DCC is liable for unpaid fringe benefit contributions, liquidated damages, prejudgment interest, and the Plaintiffs' attorney's fees and costs. Mercurio, as the sole owner and shareholder of DCC, is individually liable for amounts owed to the Vacation Fund because he is a fiduciary of the Vacation Fund. As a fiduciary, he had a duty to ensure that Trust assets, here employee fringe benefit contributions, were properly submitted and did not inure to the benefit of DCC. Mercurio did not ensure those contributions were properly provided to the Plaintiffs, and he and DCC owe a delinquency to the Trusts.

1. Mr. Mercurio has a Fiduciary Duty to the Vacation Trust Fund.

Under ERISA, "a person is a fiduciary with respect to a plan to the extent (i) he exercises any discretionary authority or discretionary control respecting . . . the disposition of its assets. . . ." 29 U.S.C. § 1002(21)(A). The Ninth Circuit holds this definition of "fiduciary" extends to corporate officers and controlling shareholders. Kayes v. Pac. Lumber Co., 51 F.3d 1449, 1459-61 (9th Cir. 1995); see also Yeseta v. Baima, 837 F.2d 380 (9th Cir. 1995) (holding a corporate officer liable as fiduciary under ERISA). Contributions to the Vacation Fund are employee contributions held in trust by DCC to be remitted to the Vacation Fund.

As a fiduciary, Mr. Mercurio must "discharge [his] duties with respect to a plan solely in the interest of the participants and beneficiaries and — (A) for [the] exclusive purpose of (i) providing benefits to participants and their beneficiaries; and . . . (D) in accordance with the documents and instruments governing the plan. . . ." 29 U.S.C. § 1104(a)(1)(A)-(D). Mr. Mercurio breached his fiduciary duties and failed to act in the best interests of DCC's participant employees because he failed to remit money withheld from the participant employee's wages and converted them for use by DCC and himself. Mr. Mercurio cannot dispute this fact because the contributions are still outstanding and the Vacation Fund has never received payment of those contributions from DCC or Mr. Mercurio.

2. Contributions Drawn from Employee Payroll Deductions are De Facto Trust Assets.

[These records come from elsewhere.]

/-- R157, R161, R162: an `MMA` whose anchor completes the set posts one pass, on the stream positions that the streams'
consumption counters or the pending override name, and advances the counters; an `MMA` that does not act in the anchor
lane does nothing, and one whose set the group does not own, or has not declared, traps. -/
def Claims.MatrixPosts : Prop :=
  ∀ g ka kb a fa fb v s c act, Issues s (.mma g ka kb a fa fb v) c act → Sparse.find s.units c.unit ≠ none → c.kind ≠ .handler →
    let i : Instr := .mma g ka kb a fa fb v
    let r := (s.unit c.unit).cv v
    let n := r.anchor
    let hs := (c.lane n).hints
    let pA := (posHint false hs).getD c.strA.cons
    let pB := (posHint true hs).getD c.strB.cons
    let int4 := decide ((slotOf (s.fmtOf c) fb).elem = 7)
    (r.owner ≠ c.index ∨ r.decl = 0 → Traps i s 0x0C [act.headD 0] 0)
    ∧ (r.owner = c.index → r.decl ≠ 0 → n ∉ act → WroteV i s c act [] (fun _ _ => 0) (fun _ => 0))
    ∧ (r.owner = c.index → r.decl ≠ 0 → n ∈ act → (r.signed.getLsbD n = false → s.Performed c [n] 1) →
        (r.sign (maskOf [n])).coll = false →
        c.strA.inWindow pA = true → (c.strA.at pA).any (fun b => decide (b.slot = fa)) = true →
        c.strB.inWindow pB = true → (c.strB.at pB).any (fun b => decide (b.slot = fb)) = true →
        ¬ (int4 = true ∧ (posHint true hs).isSome = true) →
        s.noRoom c (some .matrix) false 0 = none → s.reservations c < 32 →
        ∃ t c' e, Acts i s c t c' c.preds ∧ SameBytes s t
          ∧ e.id = c.nextId ∧ e.ins = i ∧ e.pc = s.cur.pc ∧ e.kind = 7 ∧ e.cls = some .matrix ∧ e.holds = [] ∧ e.leader = n ∧ e.caps = [(n, {})]
          ∧ e.pass = some { posA := pA, posB := pB, quarter := if int4 then c.quarter else 0, prio := c'.prio
                            ovA := (posHint false hs).isSome, ovB := (posHint true hs).isSome, gs64 := c.gs64
                            posted := s.cycle, granted := false }
          ∧ c'.strA = { c.strA with cons := if ka = true ∨ (posHint false hs).isSome = true then c.strA.cons else (c.strA.cons + 1) % 2 ^ 16 }
          ∧ c'.strB = { c.strB with cons :=
              if kb = true ∨ (posHint true hs).isSome = true ∨ (int4 = true ∧ c.quarter ≠ 3) then c.strB.cons else (c.strB.cons + 1) % 2 ^ 16 }
          ∧ c'.quarter = (if kb = true ∨ (posHint true hs).isSome = true then c.quarter
              else if int4 = true then (if c.quarter = 3 then 0 else c.quarter + 1) else c.quarter)
          ∧ c' = { c.countIssue (some .matrix) with
                          lanes := c'.lanes, rq := c.rq ++ [e], nextId := c.nextId + 1, strA := c'.strA, strB := c'.strB
                          quarter := c'.quarter, yld := c'.yld, prio := c'.prio, misses := c'.misses
                          hold := none, withdrawn := false, missAt := none }
          ∧ (r.signed.getLsbD n = true → t.units = s.units)
          ∧ (r.signed.getLsbD n = false → (t.unit c.unit).cv v = r.sign (maskOf [n])))

/-- R153, R154, R157, R163: a pass starts when it is its engine's choice, captures the data and records of the blocks of the
two streams at the positions it names, and frees those it consumes; when it completes, what it captured is its operands, and each element of its accumulator is its two K-group steps further and their flags are raised. -/
def Claims.PassesRun : Prop :=
  let captured := fun (e : RqEntry) => wordsBytes ((Sparse.find e.caps e.leader).getD {}).data
  (∀ s k c e p, Sparse.find s.ctxs k = some c → s.readyPass c = some (e, p) → s.passChoice c = some k →
      Sparse.find e.caps e.leader ≠ none → (∀ y ∈ c.rq, y.id = e.id → y = e) → ∃ t c', exec (.passGrant k) s = .next t ∧ t.ctx k = c'
      ∧ SameBytes s t ∧ t.units = s.units ∧ t.grids = s.grids ∧ (∀ j, j ≠ k → t.ctx j = s.ctx j)
      ∧ (∃ y ∈ c'.rq, y.id = e.id ∧ y.ins = e.ins ∧ y.leader = e.leader ∧ y.pass = some { p with granted := true }
          ∧ ∀ bA bB, c.strA.at p.posA = some bA → c.strB.at p.posB = some bB → bA.data.length = 1024 → bB.data.length = 1024 →
              bA.record.length ≤ 512 → bB.record.length ≤ 512 →
              (captured y).take 1024 = bA.data ∧ ((captured y).drop 1024).take bA.record.length = bA.record
              ∧ ((captured y).drop 1536).take 1024 = bB.data ∧ ((captured y).drop 2560).take bB.record.length = bB.record)
      ∧ (∀ y ∈ c'.rq, y.id ≠ e.id → y ∈ c.rq)
      ∧ c'.strA.fill = c.strA.fill ∧ c'.strA.cons = c.strA.cons ∧ c'.strB.fill = c.strB.fill ∧ c'.strB.cons = c.strB.cons
      ∧ (∀ g ka kb a fa fb v, e.ins = .mma g ka kb a fa fb v →
          c'.strA.blocks = (if ka = false ∧ p.ovA = false then c.strA.blocks.filter (fun x => decide (x.pos ≠ p.posA)) else c.strA.blocks)
          ∧ c'.strB.blocks = (if kb = false ∧ p.ovB = false ∧ ((slotOf (s.fmtOf c) fb).elem ≠ 7 ∨ p.quarter = 3)
              then c.strB.blocks.filter (fun x => decide (x.pos ≠ p.posB)) else c.strB.blocks))
      ∧ c' = { c with rq := c'.rq, strA := c'.strA, strB := c'.strB })
  ∧ (∀ s k c e p g ka kb a fa fb v, Sparse.find s.ctxs k = some c → c.rq.find? (fun e => e.pass.any (fun p => p.granted)) = some e →
      e.ins = .mma g ka kb a fa fb v → e.pass = some p → (s.unit c.unit).inPlace = true → s.clockRuns c.pkg c.site = true →
      (∀ y ∈ (s.pkg c.pkg).early, ¬ (y.ctx = k ∧ y.entry = e.id)) →
      ∃ t c', exec (.passComplete k) s = .next t ∧ t.ctx k = c' ∧ SameBytes s t ∧ t.units = s.units ∧ t.grids = s.grids
      ∧ (∀ j, j ≠ k → t.ctx j = s.ctx j) ∧ c'.rq = c.rq.filter (fun y => decide (y.id ≠ e.id))
      ∧ c' = { c with rq := c'.rq, accs := c'.accs, fpflags := c'.fpflags }
      ∧ (let sa := slotOf (s.fmtOf c) fa
         let sb := slotOf (s.fmtOf c) fb
         let bs := captured e
         let row := fun i => (List.range (passK sa.elem)).map (fun k => blockVal sa (bs.take 1024) ((bs.drop 1024).take sa.recordBytes) i k)
         let col := fun j => (List.range (passK sa.elem)).map (fun k =>
           let rb := (bs.drop 2560).take sb.recordBytes
           let b := (bs.drop 1536).take 1024
           if sb.elem = 7 then int4Val p.gs64 p.quarter b rb j k else blockVal sb b rb j k)
         (∀ i < 16, ∀ j < 16, c'.rdAcc a i j = (accPass (c.rdAcc a i j) (row i) (col j)).1)
         ∧ (∀ m, m ≠ a → ∀ i < 16, ∀ j < 16, c'.rdAcc m i j = c.rdAcc m i j)
         ∧ c'.fpflags = (List.range 16).foldl (fun f i => (List.range 16).foldl (fun f j =>
             f ||| (accPass (c.rdAcc a i j) (row i) (col j)).2) f) c.fpflags))

/-- R164 to R166: accumulators are read through the drain queue, which frees an entry when its writes are done;
`ACCWR` and `ACCZ` write one at once when no entry of their group stands on it, and otherwise wait. -/
def Claims.Accumulators : Prop :=
  (∀ g d a f h s c act, Issues s (.accrdT g d a f h) c act → s.drains c < 16 →
      Queued (.accrdT g d a f h) s s c 8 none [.t d] [] [{ lane := act.headD 0, va := 0, len := 0, align := 1 }] (fun _ => []) .none)
  ∧ (∀ g d a f s c act, Issues s (.accrdV g d a f) c act → s.drains c < 16 →
      Queued (.accrdV g d a f) s s c 8 none (vRun d (8 * (slotOf (s.fmtOf c) f).fmt.width / 32)) [maskOf act]
        [{ lane := act.headD 0, va := 0, len := 0, align := 1 }] (fun _ => []) .none)
  ∧ (∀ g d a f s c act o, Issues s (.accrdC g d a f) c act → s.drains c < 16 → c.counter .store < 63 → (c.rdG d).toNat % 64 = 0 →
      s.coreStore c (c.rdG d).toNat (32 * (slotOf (s.fmtOf c) f).fmt.width) = .ok o →
      Queued (.accrdC g d a f) s s c 8 (some .store) [] []
        [{ lane := act.headD 0, va := (c.rdG d).toNat, len := 32 * (slotOf (s.fmtOf c) f).fmt.width, align := 64 }] (fun _ => [o]) .none)
  ∧ (∀ g a x s c act, Issues s (.accwr g a x) c act → (∀ e ∈ c.rq, accOfIns e.ins ≠ some a) → ∃ c', Completes (.accwr g a x) s c'
      ∧ (∀ i < 16, ∀ j < 16, c'.rdAcc a i j = BitVec.ofNat 32 (natOfBytes ((c.rdTile x).drop (64 * i + 4 * j) |>.take 4)))
      ∧ (∀ m, m ≠ a → ∀ i < 16, ∀ j < 16, c'.rdAcc m i j = c.rdAcc m i j) ∧ Moved c c' (s.cohort c) c.preds
      ∧ c' = { c with lanes := c'.lanes, accs := c'.accs, yld := c'.yld, prio := c'.prio, misses := c'.misses
                      hold := none, withdrawn := false, missAt := none })
  ∧ (∀ g a s c act, Issues s (.accz g a) c act → (∀ e ∈ c.rq, accOfIns e.ins ≠ some a) → ∃ c', Completes (.accz g a) s c'
      ∧ (∀ i < 16, ∀ j < 16, c'.rdAcc a i j = 0)
      ∧ (∀ m, m ≠ a → ∀ i < 16, ∀ j < 16, c'.rdAcc m i j = c.rdAcc m i j) ∧ Moved c c' (s.cohort c) c.preds
      ∧ c' = { c with lanes := c'.lanes, accs := c'.accs, yld := c'.yld, prio := c'.prio, misses := c'.misses
                      hold := none, withdrawn := false, missAt := none })
  ∧ (∀ g a s c act, Issues s (.accz g a) c act → ∀ e ∈ c.rq, accOfIns e.ins = some a →
      Waits (.accz g a) s c act (s.hinted (.accz g a) act) (.order ((c.rq.filter (fun e => decide (accOfIns e.ins = some a))).map (·.id))))
  ∧ (∀ g a x s c act, Issues s (.accwr g a x) c act → ∀ e ∈ c.rq, accOfIns e.ins = some a →
      Waits (.accwr g a x) s c act (s.hinted (.accwr g a x) act) (.order ((c.rq.filter (fun e => decide (accOfIns e.ins = some a))).map (·.id))))
  ∧ (∀ g s64 s c act, Issues s (.procfg g s64) c act → ∃ c', Completes (.procfg g s64) s c' ∧ c'.gs64 = s64
      ∧ Moved c c' (s.cohort c) c.preds
      ∧ c' = { c with lanes := c'.lanes, gs64 := s64, yld := c'.yld, prio := c'.prio, misses := c'.misses
                      hold := none, withdrawn := false, missAt := none })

Regardless of any specific language contained in the Trust Agreements, the U.S. Department of Labor has stated that employee contributions paid through employee payroll deductions are de facto trust assets. See 29 C.F.R. 2510.3-102(a). This conclusion is also supported by the Ninth Circuit's decision in Nelson v. EG & G Energy Measurements Group, 37 F.3d 1384, 1390-91 (9th Cir. 1994). The Nelson Court held employee contributions from payroll are plan assets. Id. at 1390-91. The deductions become plan assets as soon as they "can reasonably be segregated from the employer's general assets." Id. at 1391.

In this case, the payroll deductions of DCC's employees were plan assets as soon as they could reasonably be segregated from DCC's general assets. The reasonable time for segregation of funds has passed. DCC's unpaid contribution reports and amounts shown in the audit results date back many months.

ORDER

IT IS HEREBY ORDERED that:

1. The Plaintiffs' Motion for Default Judgment against defendants Diversified Concrete Cutting, Inc. and Kenneth M. Mercurio (ECF No. 12) is GRANTED. 2. DCC is liable to the Plaintiffs for unpaid fringe benefit contributions in the amount of $18,226.92. 3. Kenneth M. Mercurio is liable to the Plaintiffs for unpaid contributions to the Vacation Fund in the amount of $1,760.69. 4. DCC's liability and the Plaintiffs' recovery of the unpaid contributions also entitles the Plaintiffs to recover liquidated damages, prejudgment interest, and auditing costs in the amount of $5,964.85. 5. Mercurio and DCC are jointly and severally liable to the Plaintiffs for their attorney's fees and costs in the amount of $22,142.40. 6. The clerk of the court shall enter Judgment Mr. Mercurio in the amount of $23,903.09 and Judgment against DCC in the amount of $46,334.17. The Judgments shall bear statutory post-judgment interest.